Input data
################

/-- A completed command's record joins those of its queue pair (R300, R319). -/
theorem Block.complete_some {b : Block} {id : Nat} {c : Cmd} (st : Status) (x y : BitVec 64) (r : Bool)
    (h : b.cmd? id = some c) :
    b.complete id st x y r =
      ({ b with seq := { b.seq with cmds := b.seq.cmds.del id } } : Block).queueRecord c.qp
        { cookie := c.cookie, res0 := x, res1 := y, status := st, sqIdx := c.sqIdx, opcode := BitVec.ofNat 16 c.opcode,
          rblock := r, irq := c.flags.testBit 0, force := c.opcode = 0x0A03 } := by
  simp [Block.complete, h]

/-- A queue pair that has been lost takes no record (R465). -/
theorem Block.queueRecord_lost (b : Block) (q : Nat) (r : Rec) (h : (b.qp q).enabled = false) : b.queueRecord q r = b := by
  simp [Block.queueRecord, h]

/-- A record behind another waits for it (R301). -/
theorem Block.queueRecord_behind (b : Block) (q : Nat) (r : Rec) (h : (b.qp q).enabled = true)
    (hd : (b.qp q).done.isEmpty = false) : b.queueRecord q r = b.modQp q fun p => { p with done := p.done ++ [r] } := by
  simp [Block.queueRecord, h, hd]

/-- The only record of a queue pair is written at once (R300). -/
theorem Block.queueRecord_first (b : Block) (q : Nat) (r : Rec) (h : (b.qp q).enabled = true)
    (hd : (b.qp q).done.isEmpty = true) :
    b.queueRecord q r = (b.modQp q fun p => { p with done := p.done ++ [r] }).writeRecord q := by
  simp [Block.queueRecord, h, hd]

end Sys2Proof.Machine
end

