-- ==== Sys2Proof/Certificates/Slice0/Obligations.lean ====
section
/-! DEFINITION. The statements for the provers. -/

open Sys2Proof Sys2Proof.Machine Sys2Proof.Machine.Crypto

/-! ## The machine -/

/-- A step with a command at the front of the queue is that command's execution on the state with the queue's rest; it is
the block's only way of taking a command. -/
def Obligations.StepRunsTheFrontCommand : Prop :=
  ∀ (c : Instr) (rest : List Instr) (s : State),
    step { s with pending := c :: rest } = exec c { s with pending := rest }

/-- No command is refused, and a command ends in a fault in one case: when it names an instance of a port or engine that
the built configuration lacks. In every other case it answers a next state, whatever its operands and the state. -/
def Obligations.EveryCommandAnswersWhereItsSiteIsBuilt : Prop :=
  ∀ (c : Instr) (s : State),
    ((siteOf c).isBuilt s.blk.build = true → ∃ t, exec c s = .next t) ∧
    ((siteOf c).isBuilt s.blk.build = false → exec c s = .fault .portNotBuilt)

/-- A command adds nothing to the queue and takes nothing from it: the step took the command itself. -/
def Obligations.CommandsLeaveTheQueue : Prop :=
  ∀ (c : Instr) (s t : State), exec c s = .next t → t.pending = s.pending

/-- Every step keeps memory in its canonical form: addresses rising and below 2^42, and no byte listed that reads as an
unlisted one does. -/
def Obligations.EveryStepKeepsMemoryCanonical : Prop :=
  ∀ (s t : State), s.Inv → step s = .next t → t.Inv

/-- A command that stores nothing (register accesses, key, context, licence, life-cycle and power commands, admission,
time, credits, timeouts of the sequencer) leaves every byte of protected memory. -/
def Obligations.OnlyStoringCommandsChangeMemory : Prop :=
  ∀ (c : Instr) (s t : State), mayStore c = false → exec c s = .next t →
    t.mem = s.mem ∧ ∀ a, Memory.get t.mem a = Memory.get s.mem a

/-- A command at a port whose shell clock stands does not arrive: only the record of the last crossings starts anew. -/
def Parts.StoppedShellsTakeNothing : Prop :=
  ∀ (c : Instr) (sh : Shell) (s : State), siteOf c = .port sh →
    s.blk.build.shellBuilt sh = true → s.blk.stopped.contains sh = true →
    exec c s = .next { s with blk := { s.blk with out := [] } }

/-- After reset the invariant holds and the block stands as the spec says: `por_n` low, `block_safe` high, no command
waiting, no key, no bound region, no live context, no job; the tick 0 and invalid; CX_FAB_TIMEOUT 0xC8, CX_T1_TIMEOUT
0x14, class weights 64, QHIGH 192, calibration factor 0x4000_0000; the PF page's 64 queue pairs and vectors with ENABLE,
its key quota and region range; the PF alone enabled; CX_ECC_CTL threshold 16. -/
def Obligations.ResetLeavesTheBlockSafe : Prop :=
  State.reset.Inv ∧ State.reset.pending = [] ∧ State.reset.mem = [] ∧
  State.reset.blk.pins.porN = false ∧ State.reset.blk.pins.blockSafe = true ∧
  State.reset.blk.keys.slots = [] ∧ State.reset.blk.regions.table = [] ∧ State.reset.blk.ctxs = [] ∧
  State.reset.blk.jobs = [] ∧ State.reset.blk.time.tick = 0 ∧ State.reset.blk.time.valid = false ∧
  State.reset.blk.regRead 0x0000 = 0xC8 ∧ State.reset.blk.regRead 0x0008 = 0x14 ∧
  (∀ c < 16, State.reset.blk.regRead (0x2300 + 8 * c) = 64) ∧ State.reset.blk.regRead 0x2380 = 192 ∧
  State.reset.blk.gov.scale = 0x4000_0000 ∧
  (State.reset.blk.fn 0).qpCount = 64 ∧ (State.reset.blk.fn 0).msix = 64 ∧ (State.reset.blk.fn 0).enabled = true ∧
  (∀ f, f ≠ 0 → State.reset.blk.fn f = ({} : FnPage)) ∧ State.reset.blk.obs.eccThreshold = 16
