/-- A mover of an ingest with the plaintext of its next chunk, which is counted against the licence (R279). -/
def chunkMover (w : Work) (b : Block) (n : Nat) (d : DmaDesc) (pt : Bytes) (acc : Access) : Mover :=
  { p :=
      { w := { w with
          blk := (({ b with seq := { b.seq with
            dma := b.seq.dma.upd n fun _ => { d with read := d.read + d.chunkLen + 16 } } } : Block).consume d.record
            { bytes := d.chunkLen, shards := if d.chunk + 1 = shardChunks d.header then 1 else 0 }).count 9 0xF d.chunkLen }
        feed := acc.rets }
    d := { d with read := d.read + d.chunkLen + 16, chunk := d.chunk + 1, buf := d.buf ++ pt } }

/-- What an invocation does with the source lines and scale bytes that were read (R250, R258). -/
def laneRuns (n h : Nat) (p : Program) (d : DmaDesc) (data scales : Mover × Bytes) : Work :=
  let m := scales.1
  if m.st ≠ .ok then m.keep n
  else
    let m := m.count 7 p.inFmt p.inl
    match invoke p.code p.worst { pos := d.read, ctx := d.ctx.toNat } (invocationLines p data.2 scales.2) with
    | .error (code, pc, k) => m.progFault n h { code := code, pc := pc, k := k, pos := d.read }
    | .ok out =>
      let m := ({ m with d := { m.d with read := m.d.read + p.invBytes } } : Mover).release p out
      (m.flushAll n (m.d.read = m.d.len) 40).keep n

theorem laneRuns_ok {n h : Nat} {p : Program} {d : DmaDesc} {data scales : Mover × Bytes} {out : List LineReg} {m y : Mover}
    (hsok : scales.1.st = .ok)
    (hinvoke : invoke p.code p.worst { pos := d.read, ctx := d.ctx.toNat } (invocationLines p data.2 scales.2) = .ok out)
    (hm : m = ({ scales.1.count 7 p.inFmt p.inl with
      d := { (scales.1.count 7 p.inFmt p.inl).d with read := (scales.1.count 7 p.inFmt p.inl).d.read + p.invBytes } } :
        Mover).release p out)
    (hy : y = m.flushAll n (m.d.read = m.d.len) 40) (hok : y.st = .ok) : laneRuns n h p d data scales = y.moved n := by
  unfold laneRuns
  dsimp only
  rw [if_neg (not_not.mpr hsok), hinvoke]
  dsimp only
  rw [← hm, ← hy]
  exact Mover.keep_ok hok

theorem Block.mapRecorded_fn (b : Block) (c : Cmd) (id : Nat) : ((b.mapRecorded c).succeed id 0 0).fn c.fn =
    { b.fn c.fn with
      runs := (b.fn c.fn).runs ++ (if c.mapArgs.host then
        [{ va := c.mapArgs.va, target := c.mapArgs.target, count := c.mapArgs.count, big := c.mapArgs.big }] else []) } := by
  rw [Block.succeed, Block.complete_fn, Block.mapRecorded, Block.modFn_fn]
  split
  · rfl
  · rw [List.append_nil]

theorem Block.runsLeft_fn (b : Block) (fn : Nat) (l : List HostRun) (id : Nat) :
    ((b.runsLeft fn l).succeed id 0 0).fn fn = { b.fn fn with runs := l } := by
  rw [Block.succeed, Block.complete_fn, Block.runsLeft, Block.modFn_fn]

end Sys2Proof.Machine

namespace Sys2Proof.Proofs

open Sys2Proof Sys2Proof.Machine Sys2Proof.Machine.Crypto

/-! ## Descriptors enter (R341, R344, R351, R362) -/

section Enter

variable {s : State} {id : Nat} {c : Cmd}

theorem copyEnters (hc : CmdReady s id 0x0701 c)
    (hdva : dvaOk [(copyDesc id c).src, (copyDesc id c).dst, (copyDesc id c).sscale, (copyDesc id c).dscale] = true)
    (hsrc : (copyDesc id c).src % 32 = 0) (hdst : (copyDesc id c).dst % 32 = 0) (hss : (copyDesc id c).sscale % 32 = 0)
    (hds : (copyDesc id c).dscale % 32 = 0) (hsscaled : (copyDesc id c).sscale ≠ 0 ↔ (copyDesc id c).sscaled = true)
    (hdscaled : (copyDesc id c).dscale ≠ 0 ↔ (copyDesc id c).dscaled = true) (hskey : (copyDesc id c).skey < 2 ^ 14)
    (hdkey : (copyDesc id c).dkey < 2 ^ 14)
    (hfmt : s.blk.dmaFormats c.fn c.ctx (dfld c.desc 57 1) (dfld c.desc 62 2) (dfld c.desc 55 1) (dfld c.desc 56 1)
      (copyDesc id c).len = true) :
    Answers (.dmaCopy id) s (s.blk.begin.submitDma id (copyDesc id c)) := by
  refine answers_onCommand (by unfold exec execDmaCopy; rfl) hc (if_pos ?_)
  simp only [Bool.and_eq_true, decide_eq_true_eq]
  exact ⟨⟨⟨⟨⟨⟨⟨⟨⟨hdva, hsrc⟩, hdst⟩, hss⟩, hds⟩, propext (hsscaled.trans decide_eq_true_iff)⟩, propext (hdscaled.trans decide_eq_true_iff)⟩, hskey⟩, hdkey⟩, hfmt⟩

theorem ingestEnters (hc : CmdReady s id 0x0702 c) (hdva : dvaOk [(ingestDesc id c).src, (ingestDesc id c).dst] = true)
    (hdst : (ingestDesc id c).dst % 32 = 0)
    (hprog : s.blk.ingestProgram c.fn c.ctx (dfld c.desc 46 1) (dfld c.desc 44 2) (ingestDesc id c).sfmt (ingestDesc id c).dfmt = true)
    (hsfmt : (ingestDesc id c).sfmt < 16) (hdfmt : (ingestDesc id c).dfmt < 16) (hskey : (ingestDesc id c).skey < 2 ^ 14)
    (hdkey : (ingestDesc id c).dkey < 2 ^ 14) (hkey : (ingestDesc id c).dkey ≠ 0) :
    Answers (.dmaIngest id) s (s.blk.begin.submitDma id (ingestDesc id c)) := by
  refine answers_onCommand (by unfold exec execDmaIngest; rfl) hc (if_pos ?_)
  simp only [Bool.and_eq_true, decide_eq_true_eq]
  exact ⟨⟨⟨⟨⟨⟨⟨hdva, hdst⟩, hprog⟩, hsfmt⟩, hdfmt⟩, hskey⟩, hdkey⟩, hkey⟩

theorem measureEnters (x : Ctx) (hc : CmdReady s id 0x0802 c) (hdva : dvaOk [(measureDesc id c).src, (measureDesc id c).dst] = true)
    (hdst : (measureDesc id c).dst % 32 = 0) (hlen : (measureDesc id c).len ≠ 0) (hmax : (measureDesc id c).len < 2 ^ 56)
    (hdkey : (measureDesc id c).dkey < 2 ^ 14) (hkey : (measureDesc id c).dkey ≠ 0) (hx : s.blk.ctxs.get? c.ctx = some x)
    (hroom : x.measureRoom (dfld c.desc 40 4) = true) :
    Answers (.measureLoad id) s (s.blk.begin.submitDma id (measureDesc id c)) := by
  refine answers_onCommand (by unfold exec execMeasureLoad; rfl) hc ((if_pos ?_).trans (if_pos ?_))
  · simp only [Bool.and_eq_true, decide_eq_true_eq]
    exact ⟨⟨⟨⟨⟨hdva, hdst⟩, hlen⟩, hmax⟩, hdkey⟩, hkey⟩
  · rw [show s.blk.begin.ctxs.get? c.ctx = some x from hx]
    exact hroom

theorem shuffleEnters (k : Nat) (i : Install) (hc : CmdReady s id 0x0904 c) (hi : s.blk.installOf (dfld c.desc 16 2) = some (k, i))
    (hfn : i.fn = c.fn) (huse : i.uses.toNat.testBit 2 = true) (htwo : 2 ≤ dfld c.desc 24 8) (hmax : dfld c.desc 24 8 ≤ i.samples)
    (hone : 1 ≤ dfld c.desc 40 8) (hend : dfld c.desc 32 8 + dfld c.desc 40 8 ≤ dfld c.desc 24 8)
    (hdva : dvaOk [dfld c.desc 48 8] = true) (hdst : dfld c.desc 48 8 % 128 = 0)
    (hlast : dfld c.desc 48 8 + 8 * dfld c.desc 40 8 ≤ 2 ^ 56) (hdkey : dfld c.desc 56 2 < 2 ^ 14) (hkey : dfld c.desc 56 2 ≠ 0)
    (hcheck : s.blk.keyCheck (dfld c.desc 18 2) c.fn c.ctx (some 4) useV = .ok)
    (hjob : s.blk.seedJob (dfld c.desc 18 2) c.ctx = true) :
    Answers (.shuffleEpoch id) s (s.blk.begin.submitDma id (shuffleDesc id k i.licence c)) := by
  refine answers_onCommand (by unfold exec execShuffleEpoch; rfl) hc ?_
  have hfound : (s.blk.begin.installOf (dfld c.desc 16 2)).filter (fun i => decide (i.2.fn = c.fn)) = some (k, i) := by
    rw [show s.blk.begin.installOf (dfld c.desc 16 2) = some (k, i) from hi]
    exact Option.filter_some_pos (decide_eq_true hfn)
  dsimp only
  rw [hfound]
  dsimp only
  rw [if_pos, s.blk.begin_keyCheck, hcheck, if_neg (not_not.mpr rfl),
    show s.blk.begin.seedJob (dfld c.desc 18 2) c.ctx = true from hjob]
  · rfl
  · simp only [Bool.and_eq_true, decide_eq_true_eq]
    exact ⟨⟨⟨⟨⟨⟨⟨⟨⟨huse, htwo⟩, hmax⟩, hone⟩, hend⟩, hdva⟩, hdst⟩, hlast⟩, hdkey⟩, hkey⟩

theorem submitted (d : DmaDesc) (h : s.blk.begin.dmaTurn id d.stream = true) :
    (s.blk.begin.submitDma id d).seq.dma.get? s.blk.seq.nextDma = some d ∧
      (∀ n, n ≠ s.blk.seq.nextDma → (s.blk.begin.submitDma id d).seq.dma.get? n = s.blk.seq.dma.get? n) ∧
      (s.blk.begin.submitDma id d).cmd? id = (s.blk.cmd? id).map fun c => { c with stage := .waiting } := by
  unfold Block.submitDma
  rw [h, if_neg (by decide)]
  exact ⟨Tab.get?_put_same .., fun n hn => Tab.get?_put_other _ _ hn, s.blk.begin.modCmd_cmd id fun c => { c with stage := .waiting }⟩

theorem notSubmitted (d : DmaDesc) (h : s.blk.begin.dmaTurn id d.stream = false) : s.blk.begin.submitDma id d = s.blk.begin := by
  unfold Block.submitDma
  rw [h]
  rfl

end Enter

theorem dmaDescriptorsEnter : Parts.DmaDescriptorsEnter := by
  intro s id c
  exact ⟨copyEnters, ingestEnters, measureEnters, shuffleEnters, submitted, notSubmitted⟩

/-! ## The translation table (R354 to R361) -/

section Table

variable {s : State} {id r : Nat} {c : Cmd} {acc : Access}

################

What this task involves
Look for "Parts" in each line of the material, then copy the lines where it is found.

Output below
def Parts.StoppedShellsTakeNothing : Prop :=
theorem dmaDescriptorsEnter : Parts.DmaDescriptorsEnter := by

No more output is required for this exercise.